Western Meeting Notes

5/14 Overview of goals for the next two weeks

Begin Experimentation

Educational Information

Literature Research


5/15

Reviewed PowerPoint presentations of 2006 project to gain an understanding of the Pancake Problem.

Viewed Bruce's presentation on the mutation of the hix sites

Developed plan to build testing constructs of mutant hix sites, arriving this afternoon from Davidson by FedEx

Will build pLac - hix(n) - BBa_S03644 (RFPrev-RBSrev) - hix(n) on AmpR plasmid. Details to follow.

Note -- The above plan has changed as of Tuesday afternoon because of availability of parts.

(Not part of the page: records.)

/-! Floating point (06 R144 to R165): values and flags by the formats' read, operations and single rounding. -/

/-- FADD, FSUB, FMUL, FMAC and FFMA. FMIN, FMAX, FNEG, FCMP, FCLASS, FRND and FSCALE. -/
def Obligations.FloatingPoint : Prop :=
  (
    let fin (m : FMod) (x : FpVal × Flags) : Nat × Flags := FFmt.f32.finish (.mode m.rnd) m.sat m.ftz x
    let a (m : FMod) (v : List Nat) : FpVal := FFmt.f32.read m.negA m.ftz (v.getD 0 0 % 2 ^ 32)
    let b (m : FMod) (v : List Nat) : FpVal := FFmt.f32.read m.negB m.ftz (v.getD 1 0 % 2 ^ 32)
    let plain (r : RMode) : FMod := ⟨r, false, false, false, false⟩
    let add (w : Nat) (f : F3) (m : FMod) := ruleFp w (srcs3 f) [] f.d (fun v => fin m (fpAdd (.mode m.rnd) (a m v) (b m v)))
    let sub (w : Nat) (f : F3) (m : FMod) := ruleFp w (srcs3 f) [] f.d (fun v => fin m (fpAdd (.mode m.rnd) (a m v) (b m v).negate))
    let mul (w : Nat) (f : F3) (m : FMod) := ruleFp w (srcs3 f) [] f.d (fun v => fin m (fpMul (a m v) (b m v)))
    let mac (w : Nat) (f : F3) (m : FMod) := ruleFp w (srcs3 f) [f.d] f.d (fun v =>
      fin m (fpFma (.mode m.rnd) (a m v) (b m v) (FFmt.f32.read false m.ftz (v.getD 2 0 % 2 ^ 32)))) (isQueue f.d)
    (∀ f r, Computes (.fadd f r) (add 1 f (plain r))) ∧ (∀ f m, Computes (.faddFmod f m) (add 2 f m)) ∧
    (∀ f r, Computes (.fsub f r) (sub 1 f (plain r))) ∧ (∀ f m, Computes (.fsubFmod f m) (sub 2 f m)) ∧
    (∀ f r, Computes (.fmul f r) (mul 1 f (plain r))) ∧ (∀ f m, Computes (.fmulFmod f m) (mul 2 f m)) ∧
    (∀ f r, Computes (.fmac f r) (mac 1 f (plain r))) ∧ (∀ f m, Computes (.fmacFmod f m) (mac 2 f m)) ∧
    (∀ f c (m : FcMod), Computes (.ffma f c m) (ruleFp 2 (srcs3 f) [c] f.d (fun v =>
      FFmt.f32.finish (.mode m.rnd) m.sat m.ftz (fpFma (.mode m.rnd) (FFmt.f32.read m.negA m.ftz (v.getD 0 0 % 2 ^ 32))
        (FFmt.f32.read m.negB m.ftz (v.getD 1 0 % 2 ^ 32)) (FFmt.f32.read m.negC m.ftz (v.getD 2 0 % 2 ^ 32))))))) ∧
  (
    let plain (r : RMode) : FMod := ⟨r, false, false, false, false⟩
    let scale (w : Nat) (f : F3) (m : FMod) := ruleFp w (srcs3 f) [] f.d (fun v =>
      let x := FFmt.f32.read m.negA m.ftz (v.getD 0 0 % 2 ^ 32)
      FFmt.f32.finish (.mode m.rnd) m.sat m.ftz (fscaleVal x (signedOf 32 (v.getD 1 0)), signallingFlag [x]))
    (∀ f nan, Computes (.fmin f nan) (ruleFp 1 (srcs3 f) [] f.d (fun v => fpPick .f32 nan false (v.getD 0 0) (v.getD 1 0)))) ∧
    (∀ f nan, Computes (.fmax f nan) (ruleFp 1 (srcs3 f) [] f.d (fun v => fpPick .f32 nan true (v.getD 0 0) (v.getD 1 0)))) ∧
    (∀ f, Computes (.fneg f) (ruleFp 1 [(f.a, f.ra)] [] f.d (fun v => fnegBits (v.getD 0 0)))) ∧
    (∀ pd a b ra rb cmp bop pc ftz, Computes (.fcmp pd a b ra rb cmp bop pc ftz)
      { words := 2, row := ⟨some 2, none, some 1⟩, pins := [(op32 a, ra), (op32 b, rb)]
        uses := { srcs := [op32 a, op32 b], preds := [pc], pdst := [pd.toNat] }
        pred := fun v p => bopOf bop (fcmpHolds cmp (FFmt.f32.read false ftz (v.getD 0 0 % 2 ^ 32))
          (FFmt.f32.read false ftz (v.getD 1 0 % 2 ^ 32))).1 (p.getD 0 false)
        flags := fun v _ => (fcmpHolds cmp (FFmt.f32.read false ftz (v.getD 0 0 % 2 ^ 32))
          (FFmt.f32.read false ftz (v.getD 1 0 % 2 ^ 32))).2 }) ∧
    (∀ f, Computes (.fclass f) (ruleFp 1 [(f.a, f.ra)] [] f.d (fun v => fclassBits (v.getD 0 0)))) ∧
    (∀ f r, Computes (.frnd f r) (ruleFp 1 [(f.a, f.ra)] [] f.d (fun v => frndBits (plain r) (v.getD 0 0)))) ∧
    (∀ f m, Computes (.frndFmod f m) (ruleFp 2 [(f.a, f.ra)] [] f.d (fun v => frndBits m (v.getD 0 0)))) ∧
    (∀ f r, Computes (.fscale f r) (scale 1 f (plain r))) ∧ (∀ f m, Computes (.fscaleFmod f m) (scale 2 f m)))

/-- Packed halves: HADD2, HMUL2, HFMA2 and HMAX2 act on each half alone and join the flags (06 R156, R157). FCVT,
PACK2 and UNPACK2: one element converted, two packed, two unpacked; .sr draws one LFSR step for each element of a lane
(02 R54, R55; 06 R158 to R162). -/
def Obligations.PackedAndConverted : Prop :=
  (
    let two (g : Nat → Nat × Flags) : Nat × Flags := ((g 0).1 % 2 ^ 16 + 2 ^ 16 * ((g 1).1 % 2 ^ 16), (g 0).2 ||| (g 1).2)
    let el (v : List Nat) (k i : Nat) : Nat := v.getD k 0 / 2 ^ (16 * i) % 2 ^ 16
    let fmt (bf : Bool) : FFmt := if bf then .bf16 else .f16
    let plain : FMod := ⟨.rn, false, false, false, false⟩
    let add (w : Nat) (f : F3) (bf : Bool) (m : FMod) := ruleFp w (srcs3 f) [] f.d (fun v => two (fun i =>
      (fmt bf).finish (.mode m.rnd) m.sat m.ftz (fpAdd (.mode m.rnd) ((fmt bf).read m.negA m.ftz (el v 0 i)) ((fmt bf).read m.negB m.ftz (el v 1 i)))))
    let mul (w : Nat) (f : F3) (bf : Bool) (m : FMod) := ruleFp w (srcs3 f) [] f.d (fun v => two (fun i =>
      (fmt bf).finish (.mode m.rnd) m.sat m.ftz (fpMul ((fmt bf).read m.negA m.ftz (el v 0 i)) ((fmt bf).read m.negB m.ftz (el v 1 i)))))
    (∀ f bf, Computes (.hadd2 f bf) (add 1 f bf plain)) ∧ (∀ f bf m, Computes (.hadd2Hmod f bf m) (add 2 f bf m)) ∧
    (∀ f bf, Computes (.hmul2 f bf) (mul 1 f bf plain)) ∧ (∀ f bf m, Computes (.hmul2Hmod f bf m) (mul 2 f bf m)) ∧
    (∀ f bf c (m : FcMod), Computes (.hfma2 f bf c m) (ruleFp 2 (srcs3 f) [c] f.d (fun v => two (fun i =>
      (fmt bf).finish (.mode m.rnd) m.sat m.ftz (fpFma (.mode m.rnd) ((fmt bf).read m.negA m.ftz (el v 0 i))
        ((fmt bf).read m.negB m.ftz (el v 1 i)) ((fmt bf).read m.negC m.ftz (el v 2 i))))))) ∧
    (∀ f bf, Computes (.hmax2 f bf) (ruleFp 1 (srcs3 f) [] f.d (fun v => two (fun i => fpPick (fmt bf) false true (el v 0 i) (el v 1 i)))))) ∧
  (
    (∀ f (m : CvMod), let merge := isNarrowFloat m.dfmt
      let a : Operand := ⟨f.a, (cvFmt m.sfmt).words, false⟩
      let d : Operand := ⟨f.d, (cvFmt m.dfmt).words, false⟩
      let u : Uses :=
        { srcs := if merge then [a, d] else [a], dst := some d, compOnly := m.rnd == 4, badOperand := merge && isQueue f.d }
      ComputesWhen (.fcvt f m) { words := 2, row := rowFadd, pins := [(a, f.ra)], uses := u } (fun _ _ => True) (fun c _ L =>
        let v := c.values u L
        let st := lfsrStep c.g.seed[L]
        let x := match cvFmt m.sfmt with
          | .float g => v.getD 0 0 / 2 ^ (g.bits * m.selem.toNat) % 2 ^ g.bits
          | .int _ _ => v.getD 0 0
        let r := convert (cvFmt m.sfmt) (cvFmt m.dfmt) m st x
        { val := match cvFmt m.dfmt with
            | .float g => if merge then (setElement g.bits (BitVec.ofNat 32 (v.getD 1 0)) m.delem.toNat r.1).toNat else r.1
            | .int _ _ => r.1
          flags := r.2, seed := if m.rnd = 4 then some st else none })) ∧
    (∀ f bf, Computes (.pack2 f bf) (ruleFp 1 (srcs3 f) [] f.d (fun v =>
      let g : FFmt := if bf then .bf16 else .f16
      let e (i : Nat) : Nat × Flags :=
        g.finish (.mode .rn) false false (FFmt.f32.read false false (v.getD i 0), signallingFlag [FFmt.f32.read false false (v.getD i 0)])
      ((e 0).1 % 2 ^ 16 + 2 ^ 16 * ((e 1).1 % 2 ^ 16), (e 0).2 ||| (e 1).2)))) ∧
    (∀ f (m : CvMod), let u : Uses := { srcs := [op32 f.a, op32 f.b], dst := some (op32 f.d), compOnly := m.rnd == 4 }
      ComputesWhen (.pack2Cvx f m) { words := 2, row := rowFadd, pins := [(op32 f.a, f.ra), (op32 f.b, f.rb)], uses := u }
        (fun _ _ => True) (fun c _ L =>
          let v := c.values u L
          let s1 := lfsrStep c.g.seed[L]
          let e0 := convert (.float .f32) (cvFmt m.dfmt) m s1 (v.getD 0 0)
          let e1 := convert (.float .f32) (cvFmt m.dfmt) m (lfsrStep s1) (v.getD 1 0)
          { val := e0.1 % 2 ^ 16 + 2 ^ 16 * (e1.1 % 2 ^ 16), flags := e0.2 ||| e1.2,
            seed := if m.rnd = 4 then some (lfsrStep s1) else none })) ∧
    (∀ f bf, let g : FFmt := if bf then .bf16 else .f16
      Computes (.unpack2 f bf)
        { words := 1, row := rowFadd, pins := [(op32 f.a, f.ra)], uses := { srcs := [op32 f.a], dst := some (op64 f.d) }
          val := fun v _ => (FFmt.f32.finish (.mode .rn) false false (g.read false false (v.getD 0 0 % 2 ^ 16),
              signallingFlag [g.read false false (v.getD 0 0 % 2 ^ 16)])).1 +
            2 ^ 32 * (FFmt.f32.finish (.mode .rn) false false (g.read false false (v.getD 0 0 / 2 ^ 16 % 2 ^ 16),
              signallingFlag [g.read false false (v.getD 0 0 / 2 ^ 16 % 2 ^ 16)])).1
          flags := fun v _ => (FFmt.f32.finish (.mode .rn) false false (g.read false false (v.getD 0 0 % 2 ^ 16),
              signallingFlag [g.read false false (v.getD 0 0 % 2 ^ 16)])).2 |||
            (FFmt.f32.finish (.mode .rn) false false (g.read false false (v.getD 0 0 / 2 ^ 16 % 2 ^ 16),
              signallingFlag [g.read false false (v.getD 0 0 / 2 ^ 16 % 2 ^ 16)])).2 }) ∧
    (∀ f (m : CvMod) (g : FFmt), cvFmt m.sfmt = .float g →
      let e (v : List Nat) (i : Nat) : Nat × Flags :=
        convert (.float g) (.float .f32) m 0 (v.getD 0 0 / 2 ^ (g.bits * (m.selem.toNat + i)) % 2 ^ g.bits)
      Computes (.unpack2Cvx f m)
        { words := 2, row := rowFadd, pins := [(op32 f.a, f.ra)], uses := { srcs := [op32 f.a], dst := some (op64 f.d) }
          val := fun v _ => (e v 0).1 + 2 ^ 32 * (e v 1).1, flags := fun v _ => (e v 0).2 ||| (e v 1).2 }))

BBa_S03644 is not available in our lab and the exact forward equivalent appears (amazingly) to not exist anywhere. However, there is an RBS - RFP in the Registry (BBa_I13502) which is a preassembled combination of a weaker RBS (BBa_B0034) and RFP (BBa_E1010). There is also a full positive control assembly (BBa_J04450) of pLac - B0034 - E1010 - Term. We will need to be careful to use the same parts in our Hix(n) assemblies so that we can test for only the functionality of our construct with the mutated Hix sites included.

5/16

We have cultures that were grown overnight of the Hix(n). We received the sequencing data on the Karen's and Bruce's Hix(n) constructs (from 5/14 report) and are analyzing the data to find the mutations. Lab work continues.

Hixn.jpg

5/17

Karen developed a modified Green Fuorescent protein, GFP, by splitting the DNA for GFP, reversing one portion and adding Hix sites to it. This way, GFP can only be produced when the reversed portion is inverted so that the entire gene is in the correct order. This method was attempted with the TET resistance gene with no results. We have looked at using several fluorescent proteins modified in this manner to study the Traveling Salesman. In this manner, the proteins would only be expressed if they had all been lined up in the correct order. This approach has some flaws however, all fluorescent proteins are similar in structure, so that even if the portions of two different genes come together, the resulting protein may still fluoresce. Additionally, fluorescent protiens have the ability to undergo fluorescent resonant energy transfer, FRET, a phenomenon in which energy absorbed by one molecule is directly transfered to a second molecule, this prevents the first molecule from emitting visible photons, so that it may remain undetected.

5/21

Students -- For this week and the first half of next, we will not be doing labwork as Dr. Eckdahl will be out of town until next Thursday afternoon. In the meantime, we can be investigating the two literature questions below. Please look for pertinent articles and include notes and references on the main WIKI page when you find something good. Our two questions are:


1. Can one promoter drive more than one coding sequence on a plasmid in bacteria? (i.e., Do polycistronic systems function one plasmids in bacteria?)

2. What promoters are available in the Registry or are known from the literature that we can control (either by inducing or repressing)?

Feel free to communicate via e-mail with Drs. Eckdahl and Poet as you find things. Be sure to document what you find as you find it so we can move forward as a team and not spend time duplicating our efforts.